LinuxLists.cc - DRM lock ordering fix series

2009-03-26 19:59:39

On Fri, 2009-03-27 at 10:34 +0100, Andi Kleen wrote:
> Eric Anholt <[email protected]> writes:
>
> > Here's hopefully the final attempt at the lock ordering fix for GEM. The
> > problem was introduced in .29 with the GTT mapping support. We hashed out
> > a few potential fixes on the mailing list and at OSTS. Peter's plan was
> > to use get_user_pages, but it has significant CPU overhead (10% cost to text
> > rendering, though part of that is due to some dumb userland code. But it's
> > dumb userland code we're all running).
>
>
> You are aware that there is a fast path now (get_user_pages_fast) which
> is significantly faster? (but has some limitations)

In the code I have, get_user_pages_fast is just a wrapper that calls the
get_user_pages in the way that I'm calling it from the DRM.

I'm assuming that that's changing.
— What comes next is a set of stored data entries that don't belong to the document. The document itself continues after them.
-- ==== Sys2Proof/Machine/Jobs.lean ====
section
/-! DEFINITION. Jobs and the commit ledger (chapter 14): descriptors and admission, ownership, faults and restarts, commits; sync
counters of a job (11 R423 to R427, R440). -/

namespace Sys2Proof.Machine

open Sys2Proof

/-! ### Objects of a job (R424, R425, R565) -/

/-- The image that an entry runs. -/
def entryImg (s : State) (e : Entry) : Img := (slotSt s e.model e.slotB).img

/-- The queue that a QID in a job stands for: port p of the job is named by 16,368 + p; none when it is not bound (R566). -/
def portQueue (e : Entry) (q : Nat) : Option Nat :=
  if 16368 ≤ q ∧ q < 16376 then
    let b := nth e.ports (q - 16368) ⟨false, 0, 0⟩
    if b.valid then some b.qid else none
  else some q

/-- The queues that the job's lanes write, and those they read. -/
def prodQs (s : State) (e : Entry) : List Nat := (entryImg s e).produces.filterMap (portQueue e)

def consQs (s : State) (e : Entry) : List Nat := (entryImg s e).consumes.filterMap (portQueue e)

/-- What a job owns: an end of a TXN queue, a JOB queue, a JOB counter. -/
inductive Obj where
  | prod (q : Nat)
  | cons (q : Nat)
  | jobQ (q : Nat)
  | jobC (n : Nat)
  deriving DecidableEq, Repr

/-- The objects of R424 that the entry's image uses. -/
def objsOf (s : State) (e : Entry) : List Obj :=
  ((prodQs s e).filterMap (fun q =>
    if (qd s q).scope = scTxn then some (.prod q) else if (qd s q).scope = scJob then some (.jobQ q) else none)) ++
  ((consQs s e).filterMap (fun q =>
    if (qd s q).scope = scTxn then some (.cons q) else if (qd s q).scope = scJob then some (.jobQ q) else none)) ++
  ((entryImg s e).sems.filterMap (fun n => if (scSt s n).job then some (.jobC n) else none))

/-- The place of an entry in ledger order. -/
def ledgerPos (s : State) (i : Nat) : Nat := (i + 256 - s.ldg.head % 256) % 256

/-- Entry numbers. -/
def entryNums : List Nat := List.range 256

/-- The bound input ports of an entry whose queues are TXN (R582). -/
def relPorts (s : State) (e : Entry) : List PortBind := (e.ports.take 4).filter (fun b => b.valid && (qd s b.qid).scope == scTxn)

/-- The objects that an entry asks for: those its image uses; a rejected job never runs (R570) and asks for the consuming ends alone
from which its commit releases items (R582), so that no item moves under a later job that reads the queue (R428; DEDUCED, log 25). -/
def askedObjs (s : State) (e : Entry) : List Obj :=
  match e.st with
  | .free => []
  | .rejected => (relPorts s e).map (fun b => .cons b.qid)
  | _ => objsOf s e

/-- The entry that owns an object: the earliest in ledger order that asks for it (R572). -/
def ownerOf (s : State) (o : Obj) : Option Nat :=
  ((List.range 256).map (fun k => (s.ldg.head + k) % 256)).find? (fun i => (askedObjs s (entrySt s i)).contains o)

/-- The entry owns every object it uses. -/
def ownsAll (s : State) (i : Nat) : Bool := (objsOf s (entrySt s i)).all (fun o => ownerOf s o == some i)

/-! ### Lanes on engines (12 R474, R475) -/

/-- The command word at a lane's present command. -/
def laneOpc (s : State) (l : Lane) : Byte := readByte s (l.base + l.off)

/-- The engine's status registers show its current lane and command. -/
def showLane (s : State) (e : Eng) : State :=
  match (engSt s e).cur with
  | none => s
  | some l =>
    let job := (entrySt s l.entry).job
    let opc := laneOpc s l
    updEng s e (fun g => { g with opc, job, pc := BitVec.ofNat 32 l.off })

/-- An idle engine takes the next lane dispatched to it, unless it is held in reset. -/
def nextLane (s : State) (e : Eng) : State :=
  match (engSt s e).cur, (engSt s e).wait with
  | none, l :: r =>
    if (islSt s (engIsl e)).held then s else showLane (updEng s e (fun g => { g with cur := some l, wait := r })) e
  | _, _ => s

/-- The engine's current lane changed. -/
def setLane (s : State) (e : Eng) (f : Lane → Lane) : State := updEng s e (fun g => { g with cur := g.cur.map f })

/-- The writes of the engine's lane become visible to every other lane (12 R479). -/
def flushLane (s : State) (e : Eng) : State :=
  match (engSt s e).cur with
  | some l => setLane (l.wbuf.foldl (fun t w => writeBytes t w.1 w.2) s) e (fun l => { l with wbuf := [] })
  | none => s

/-- The lane of entry i that an engine runs, if it does. -/
def runsLane (s : State) (i : Nat) (e : Eng) : Bool :=
  match (engSt s e).cur with
  | some l => l.entry == i
  | none => false

/-- One engine gives up the lanes of entry i: those not begun are dropped, the one it runs stands in ABANDON until the transfer in
progress ends; what it wrote stands, its reservation is gone (12 R485, R516). -/
def abandonOn (i : Nat) (s : State) (e : Eng) : State :=
  let s := updEng s e (fun g => { g with wait := g.wait.filter (fun l => l.entry != i) })
  if runsLane s i e then setLane (flushLane s e) e (fun l => { l with stage := .abandon, resv := [] }) else s

/-- Every engine gives up the lanes of entry i (R485). -/
def abandonLanes (s : State) (i : Nat) : State := stallEnded (loamEngs.foldl (abandonOn i) s)

/-- An engine whose abandoned command has come to its end is idle, and takes the next lane (R485). -/
def freeAbandoned (s : State) (e : Eng) : State :=
  match (engSt s e).cur with
  | some l => if l.stage = .abandon then nextLane (updEng s e (fun g => { g with cur := none })) e else s
  | none => s

/-- Every lane of entry i has been abandoned (R576). -/
def endAbandon (s : State) (i : Nat) : State := loamEngs.foldl (fun t e => if runsLane t i e then freeAbandoned t e else t) s

/-- A lane as dispatched. -/
def freshLane (i k base ncmd : Nat) : Lane :=
  { entry := i, index := k, base, off := 0, ncmd, stage := .ready, cov := [], resv := [], ins := [], wbuf := [], adapt := none }

/-- The lanes of entry i dispatched in ascending index (15 R614). -/
def dispatchLanes (s : State) (i : Nat) : State :=
  let img := entryImg s (entrySt s i)
  img.lanes.zipIdx.foldl (fun t x =>
    nextLane (updEng t x.1.eng (fun g => { g with wait := g.wait ++ [freshLane i x.2 (img.tsr.1 + x.1.off) x.1.ncmd] })) x.1.eng) s

/-! ### Pointers and counters of a job (R423, R426, R427, R582) -/

/-- JOB queues emptied and JOB counters zeroed. -/
def clearJobObjs (s : State) (e : Entry) : State :=
  (objsOf s e).foldl (fun t o =>
    match o with
    | .jobQ q => updQd t q (fun d => { d with wp := 0, pp := 0, rp := 0, fp := 0 })
    | .jobC n => setSc t n { scSt t n with val := 0 }
    | _ => t) s

/-- WP back to PP on every producing end (nothing of the attempt is published). -/
def unwrite (s : State) (e : Entry) : State :=
  (objsOf s e).foldl (fun t o =>
    match o with
    | .prod q => updQd t q (fun d => { d with wp := d.pp })
    | _ => t) s

/-- RP back to FP on every consuming end. -/
def unread (s : State) (e : Entry) : State :=
  (objsOf s e).foldl (fun t o =>
    match o with
    | .cons q => updQd t q (fun d => { d with rp := d.fp })
    | _ => t) s

/-- The rollback of R426. -/
def rollback (s : State) (i : Nat) : State :=
  let e := entrySt s i
  updEntry (clearJobObjs (unread (unwrite s e) e) e) i (fun e => { e with defer := [], doneLanes := [] })

/-- An attempt starts: JOB objects at 0, the lanes dispatched. -/
def startAttempt (s : State) (i : Nat) : State :=
  let s := clearJobObjs s (entrySt s i)
  dispatchLanes (updEntry s i (fun e => { e with st := .running, started := true, fatal := false, doneLanes := [], defer := [] })) i

/-! ### Faults (R575, R587) -/

/-- The record of a fault of entry i. -/
def jobRec (s : State) (i : Nat) (code cas : Byte) (off isl eng : Nat) (q : Option Nat) : FltRec :=
  let e := entrySt s i
  { job := e.job, code, cas, offset := BitVec.ofNat 32 off, isl := BitVec.ofNat 6 isl, eng := BitVec.ofNat 4 eng,
    att := BitVec.ofNat 4 e.restarts, jv := true, qv := q.isSome, qid := BitVec.ofNat 14 (q.getD 0), stamp := now s }

/-- The first fault of an attempt ends it: a record, every lane abandoned, RESTARTING (R575). -/
def jobFault (s : State) (i : Nat) (r : FltRec) (fatal : Bool) : State :=
  if (entrySt s i).st = .running then
    abandonLanes (updEntry (storeRec s r) i (fun e => { e with st := .restarting, fatal })) i
  else s

/-- Codes of faults. -/
def cInversion : Byte := 0x29
def cReject : Byte := 0x2A
def cEcc : Byte := 0x10
def cPeerReset : Byte := 0x11
def cScTimeout : Byte := 0x12
def cTwaitTimeout : Byte := 0x13
def cWatchdog : Byte := 0x14
def cTileFault : Byte := 0x15

/-- A fault of a lane on an engine (12 R496, R515): counted there; the first of its attempt ends the attempt. -/
def laneFault (s : State) (e : Eng) (l : Lane) (code cas : Byte) (q : Option Nat) (fatal : Bool) : State :=
  let s := updEng s e (fun g => { g with faults := satInc 0xFFFF g.faults })
  jobFault s l.entry (jobRec s l.entry code cas l.off (engIsl e) (engIx e) q) fatal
Can you explain what the "some
limitations" is? (Though, of course, in a comment in mm/util.c would be
better than email).

--
Eric Anholt
[email protected] [email protected]

Attachments:

signature.asc (197.00 B)
This is a digitally signed message part

2009-03-27 16:36:57

by Eric Anholt

[permalink] [raw]

Subject: Re: DRM lock ordering fix series

On Fri, 2009-03-27 at 09:19 -0700, Eric Anholt wrote:
> On Fri, 2009-03-27 at 10:34 +0100, Andi Kleen wrote:
> > Eric Anholt <[email protected]> writes:
> >
> > > Here's hopefully the final attempt at the lock ordering fix for GEM. The
> > > problem was introduced in .29 with the GTT mapping support. We hashed out
> > > a few potential fixes on the mailing list and at OSTS. Peter's plan was
> > > to use get_user_pages, but it has significant CPU overhead (10% cost to text
> > > rendering, though part of that is due to some dumb userland code. But it's
> > > dumb userland code we're all running).
> >
> >
> > You are aware that there is a fast path now (get_user_pages_fast) which
> > is significantly faster? (but has some limitations)
>
> In the code I have, get_user_pages_fast is just a wrapper that calls the
> get_user_pages in the way that I'm calling it from the DRM.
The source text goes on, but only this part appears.